AIM OF THE EXERCISE
The answer must restate every record word for word.

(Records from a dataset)
★ ★ ★ ★ ★ ★ ★
/-- The pattern address of a row of a sprite (R378, R379). -/
def spriteRow (p : Ppu) (line : Nat) (y tile attr : Byte) : Nat :=
  let h := if p.ctrl.getLsbD 5 then 16 else 8
  let row := if attr.getLsbD 7 then h - 1 - (line - y.toNat) else line - y.toNat
  if p.ctrl.getLsbD 5 then (tile.toNat % 2) * 4096 + (tile.toNat / 2 * 2 + row / 8) * 16 + row % 8
  else (if p.ctrl.getLsbD 3 then 4096 else 0) + tile.toNat * 16 + row

/-- The bits of a byte in reverse order when `flip` holds (R379). -/
def Flipped (flip : Bool) (b c : Byte) : Prop := ∀ k, k < 8 → c.getLsbD k = b.getLsbD (if flip then 7 - k else k)

/-- Tile fetches happen at these dots (R366). -/
abbrev FetchesAt (d : Nat) : Prop := (8 ≤ d ∧ d ≤ 256 ∧ d % 8 = 0) ∨ d = 328 ∨ d = 336

/-- `render_enabled()` (R363): mask bit 3 or 4 under Hardware gating, and always under Ignored. -/
abbrev RenderingOn (cfg : Config) (p : Ppu) : Prop :=
  cfg.maskGating = .ignored ∨ p.mask.getLsbD 3 = true ∨ p.mask.getLsbD 4 = true

/-- `val` of R381: a slot's value at output pixel x, its two plane bits at 7 − (x − X) on the columns X..X+7, and 0 off them. -/
def slotValue (x : Nat) (slot : Slot) : Nat :=
  if slot.x.toNat ≤ x ∧ x ≤ slot.x.toNat + 7 then
    2 * (slot.patHi.getLsbD (7 - (x - slot.x.toNat))).toNat + (slot.patLo.getLsbD (7 - (x - slot.x.toNat))).toNat
  else 0

/-- The state after a write that goes through. -/
def afterWrite (a : Word) (d : Byte) (s : State) : State :=
  match memWrite a d s with
  | .done _ t => t
  | .stopped _ t => t

end Sys2Proof.Claims

open Sys2Proof Sys2Proof.Machine Sys2Proof.Claims

/-- Decoding the bytes of a well-formed instruction gives it back, whatever bytes follow, with every operand at every value (R110 to R113). "It never reads a byte past the instruction's own length" (R117): the bytes after it come back untouched. -/
def Obligations.DecodeInvertsEncode : Prop :=
  ∀ (i : Instr) (rest : List Byte), i.wellFormed = true → decode (encode i ++ rest) = .ok (i, rest)

/-- Each word has one meaning: an instruction that the decoder reads is well-formed and its own bytes are the ones read (R110, R113, R117). -/
def Obligations.EncodeInvertsDecode : Prop :=
  ∀ (bytes rest : List Byte) (i : Instr), decode bytes = .ok (i, rest) → i.wellFormed = true ∧ encode i ++ rest = bytes

/-- R115. The trace line is R424's: "A faulting `UnknownOpcode` fetch still emits its line". -/
def Obligations.IllegalOpcodes : Prop :=
  illegalOpcodes.length = 105 ∧
    (∀ (op : Byte) (rest : List Byte), op.toNat ∈ illegalOpcodes → decode (op :: rest) = .error (.illegalOpcode op)) ∧
    (∀ (op b1 b2 : Byte), op.toNat ∉ illegalOpcodes → ∃ i rest, decode [op, b1, b2] = .ok (i, rest)) ∧
    (∀ (op : Byte) (s s1 : State), op.toNat ∈ illegalOpcodes → memRead s.cpu.pc s = .done op s1 →
      executeOne s = .next (faultedWith (.unknownOpcode op s.cpu.pc) (emitTrace op s1)))

/-- A word of each family, written out from R113. -/
def Obligations.SampleWordsDecode : Prop :=
  decode [0xA9, 0x42] = .ok (.ldaImm 0x42, []) ∧ decode [0x91, 0x80] = .ok (.staIndY 0x80, []) ∧
    decode [0xBA] = .ok (.tsx, []) ∧ decode [0x08] = .ok (.php, []) ∧ decode [0x7D, 0xF0, 0x12] = .ok (.adcAbsX 0x12F0, []) ∧
    decode [0xDE, 0x00, 0x03] = .ok (.decAbsX 0x0300, []) ∧ decode [0x6A] = .ok (.rorAcc, []) ∧
    decode [0xCC, 0x34, 0x12] = .ok (.cpyAbs 0x1234, []) ∧ decode [0xF0, 0xFA] = .ok (.beq (-6), []) ∧
    decode [0x6C, 0xFF, 0x02] = .ok (.jmpInd 0x02FF, []) ∧ decode [0x40] = .ok (.rti, [])

/-- A step that reaches a fetch sub-step is: the PPU's part of the tick, NMI entry if one is pending, the bytes of the instruction read through the bus at PC with the trace line emitted, `exec` of the decoded instruction, and the cycle counted (R130, R132, R133, R420). -/
def Obligations.StepRunsTheDecodedInstruction : Prop :=
  ∀ (s t : State) (op : Byte) (more : List Byte) (i : Instr),
    s.cpu.runStatus = .running → s.bus.clockDiv.val = 2 → s.cpu.idleCycles = 0 →
    decode (op :: more) = .ok (i, []) →
    (let p := ppuTick s
     let q := if p.bus.nmiGenerated then nmiEntry p else p
     ReadsBytes (op :: more) q.cpu.pc q t →
     step s = counted (exec i { t with trace := traceLine op q.cpu :: q.trace }))

/-- R420: the tick's parts and their order. -/
def Obligations.SystemTick : Prop :=
  ∀ s : State, s.cpu.runStatus = .running →
    (s.bus.clockDiv.val ≠ 2 → step s = .next (ppuTick s)) ∧
    (s.bus.clockDiv.val = 2 → step s = cpuStep (ppuTick s)) ∧
    ∃ n, (ppuTick s).cpu = s.cpu ∧ (ppuTick s).cfg = s.cfg ∧ (ppuTick s).trace = s.trace ∧
      (ppuTick s).ppu = ppuAdvance (dotWork s.cfg s.ppu s.ppu.scanline.val s.ppu.dot.val) ∧
      (ppuTick s).bus = { s.bus with nmiGenerated := (ppuTick s).bus.nmiGenerated, clockDiv := n } ∧
      n.val = (s.bus.clockDiv.val + 1) % 3

/-- R428. That the stopped machine of a fault answers `.fault` is the model's choice (log 10). -/
def Obligations.StoppedMachine : Prop :=
  (∀ s : State, s.cpu.runStatus = .halted → step s = .next s ∧ cpuStep s = .next s ∧ runInstruction s = .next s) ∧
    (∀ (s : State) (f : Fault), s.cpu.runStatus = .faulted f →
      step s = .fault f ∧ cpuStep s = .next s ∧ runInstruction s = .next s)

/-- R156, R157: what a sub-step and a run of sub-steps add to `cycles`. -/
def Obligations.CycleCount : Prop :=
  (∀ s t : State, s.cpu.runStatus = .running → cpuStep s = .next t →
      t.cpu.cycles = s.cpu.cycles + (if t.unfaulted then 1 else 0)) ∧
    (∀ s u t : State, cpuStep s = .next u → runInstruction s = .next t → t.cpu.runStatus = .running →
      t.cpu.idleCycles = 0 ∧ t.cpu.cycles = u.cpu.cycles + u.cpu.idleCycles)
★ ★ ★ ★ ★ ★ ★
ANSWER SPACE
/-- The pattern address of a row of a sprite (R378, R379). -/
def spriteRow (p : Ppu) (line : Nat) (y tile attr : Byte) : Nat :=
  let h := if p.ctrl.getLsbD 5 then 16 else 8
  let row := if attr.getLsbD 7 then h - 1 - (line - y.toNat) else line - y.toNat
  if p.ctrl.getLsbD 5 then (tile.toNat % 2) * 4096 + (tile.toNat / 2 * 2 + row / 8) * 16 + row % 8
  else (if p.ctrl.getLsbD 3 then 4096 else 0) + tile.toNat * 16 + row

/-- The bits of a byte in reverse order when `flip` holds (R379). -/
def Flipped (flip : Bool) (b c : Byte) : Prop := ∀ k, k < 8 → c.getLsbD k = b.getLsbD (if flip then 7 - k else k)

/-- Tile fetches happen at these dots (R366). -/
abbrev FetchesAt (d : Nat) : Prop := (8 ≤ d ∧ d ≤ 256 ∧ d % 8 = 0) ∨ d = 328 ∨ d = 336

/-- `render_enabled()` (R363): mask bit 3 or 4 under Hardware gating, and always under Ignored. -/
abbrev RenderingOn (cfg : Config) (p : Ppu) : Prop :=
  cfg.maskGating = .ignored ∨ p.mask.getLsbD 3 = true ∨ p.mask.getLsbD 4 = true

/-- `val` of R381: a slot's value at output pixel x, its two plane bits at 7 − (x − X) on the columns X..X+7, and 0 off them. -/
def slotValue (x : Nat) (slot : Slot) : Nat :=
  if slot.x.toNat ≤ x ∧ x ≤ slot.x.toNat + 7 then
    2 * (slot.patHi.getLsbD (7 - (x - slot.x.toNat))).toNat + (slot.patLo.getLsbD (7 - (x - slot.x.toNat))).toNat
  else 0

/-- The state after a write that goes through. -/
def afterWrite (a : Word) (d : Byte) (s : State) : State :=
  match memWrite a d s with
  | .done _ t => t
  | .stopped _ t => t

end Sys2Proof.Claims

open Sys2Proof Sys2Proof.Machine Sys2Proof.Claims

/-- Decoding the bytes of a well-formed instruction gives it back, whatever bytes follow, with every operand at every value (R110 to R113). "It never reads a byte past the instruction's own length" (R117): the bytes after it come back untouched. -/
def Obligations.DecodeInvertsEncode : Prop :=
  ∀ (i : Instr) (rest : List Byte), i.wellFormed = true → decode (encode i ++ rest) = .ok (i, rest)

/-- Each word has one meaning: an instruction that the decoder reads is well-formed and its own bytes are the ones read (R110, R113, R117). -/
def Obligations.EncodeInvertsDecode : Prop :=
  ∀ (bytes rest : List Byte) (i : Instr), decode bytes = .ok (i, rest) → i.wellFormed = true ∧ encode i ++ rest = bytes

/-- R115. The trace line is R424's: "A faulting `UnknownOpcode` fetch still emits its line". -/
def Obligations.IllegalOpcodes : Prop :=
  illegalOpcodes.length = 105 ∧
    (∀ (op : Byte) (rest : List Byte), op.toNat ∈ illegalOpcodes → decode (op :: rest) = .error (.illegalOpcode op)) ∧
    (∀ (op b1 b2 : Byte), op.toNat ∉ illegalOpcodes → ∃ i rest, decode [op, b1, b2] = .ok (i, rest)) ∧
    (∀ (op : Byte) (s s1 : State), op.toNat ∈ illegalOpcodes → memRead s.cpu.pc s = .done op s1 →
      executeOne s = .next (faultedWith (.unknownOpcode op s.cpu.pc) (emitTrace op s1)))

/-- A word of each family, written out from R113. -/
def Obligations.SampleWordsDecode : Prop :=
  decode [0xA9, 0x42] = .ok (.ldaImm 0x42, []) ∧ decode [0x91, 0x80] = .ok (.staIndY 0x80, []) ∧
    decode [0xBA] = .ok (.tsx, []) ∧ decode [0x08] = .ok (.php, []) ∧ decode [0x7D, 0xF0, 0x12] = .ok (.adcAbsX 0x12F0, []) ∧
    decode [0xDE, 0x00, 0x03] = .ok (.decAbsX 0x0300, []) ∧ decode [0x6A] = .ok (.rorAcc, []) ∧
    decode [0xCC, 0x34, 0x12] = .ok (.cpyAbs 0x1234, []) ∧ decode [0xF0, 0xFA] = .ok (.beq (-6), []) ∧
    decode [0x6C, 0xFF, 0x02] = .ok (.jmpInd 0x02FF, []) ∧ decode [0x40] = .ok (.rti, [])

/-- A step that reaches a fetch sub-step is: the PPU's part of the tick, NMI entry if one is pending, the bytes of the instruction read through the bus at PC with the trace line emitted, `exec` of the decoded instruction, and the cycle counted (R130, R132, R133, R420). -/
def Obligations.StepRunsTheDecodedInstruction : Prop :=
  ∀ (s t : State) (op : Byte) (more : List Byte) (i : Instr),
    s.cpu.runStatus = .running → s.bus.clockDiv.val = 2 → s.cpu.idleCycles = 0 →
    decode (op :: more) = .ok (i, []) →
    (let p := ppuTick s
     let q := if p.bus.nmiGenerated then nmiEntry p else p
     ReadsBytes (op :: more) q.cpu.pc q t →
     step s = counted (exec i { t with trace := traceLine op q.cpu :: q.trace }))

/-- R420: the tick's parts and their order. -/
def Obligations.SystemTick : Prop :=
  ∀ s : State, s.cpu.runStatus = .running →
    (s.bus.clockDiv.val ≠ 2 → step s = .next (ppuTick s)) ∧
    (s.bus.clockDiv.val = 2 → step s = cpuStep (ppuTick s)) ∧
    ∃ n, (ppuTick s).cpu = s.cpu ∧ (ppuTick s).cfg = s.cfg ∧ (ppuTick s).trace = s.trace ∧
      (ppuTick s).ppu = ppuAdvance (dotWork s.cfg s.ppu s.ppu.scanline.val s.ppu.dot.val) ∧
      (ppuTick s).bus = { s.bus with nmiGenerated := (ppuTick s).bus.nmiGenerated, clockDiv := n } ∧
      n.val = (s.bus.clockDiv.val + 1) % 3

/-- R428. That the stopped machine of a fault answers `.fault` is the model's choice (log 10). -/
def Obligations.StoppedMachine : Prop :=
  (∀ s : State, s.cpu.runStatus = .halted → step s = .next s ∧ cpuStep s = .next s ∧ runInstruction s = .next s) ∧
    (∀ (s : State) (f : Fault), s.cpu.runStatus = .faulted f →
      step s = .fault f ∧ cpuStep s = .next s ∧ runInstruction s = .next s)

/-- R156, R157: what a sub-step and a run of sub-steps add to `cycles`. -/
def Obligations.CycleCount : Prop :=
  (∀ s t : State, s.cpu.runStatus = .running → cpuStep s = .next t →
      t.cpu.cycles = s.cpu.cycles + (if t.unfaulted then 1 else 0)) ∧
    (∀ s u t : State, cpuStep s = .next u → runInstruction s = .next t → t.cpu.runStatus = .running →
      t.cpu.idleCycles = 0 ∧ t.cpu.cycles = u.cpu.cycles + u.cpu.idleCycles)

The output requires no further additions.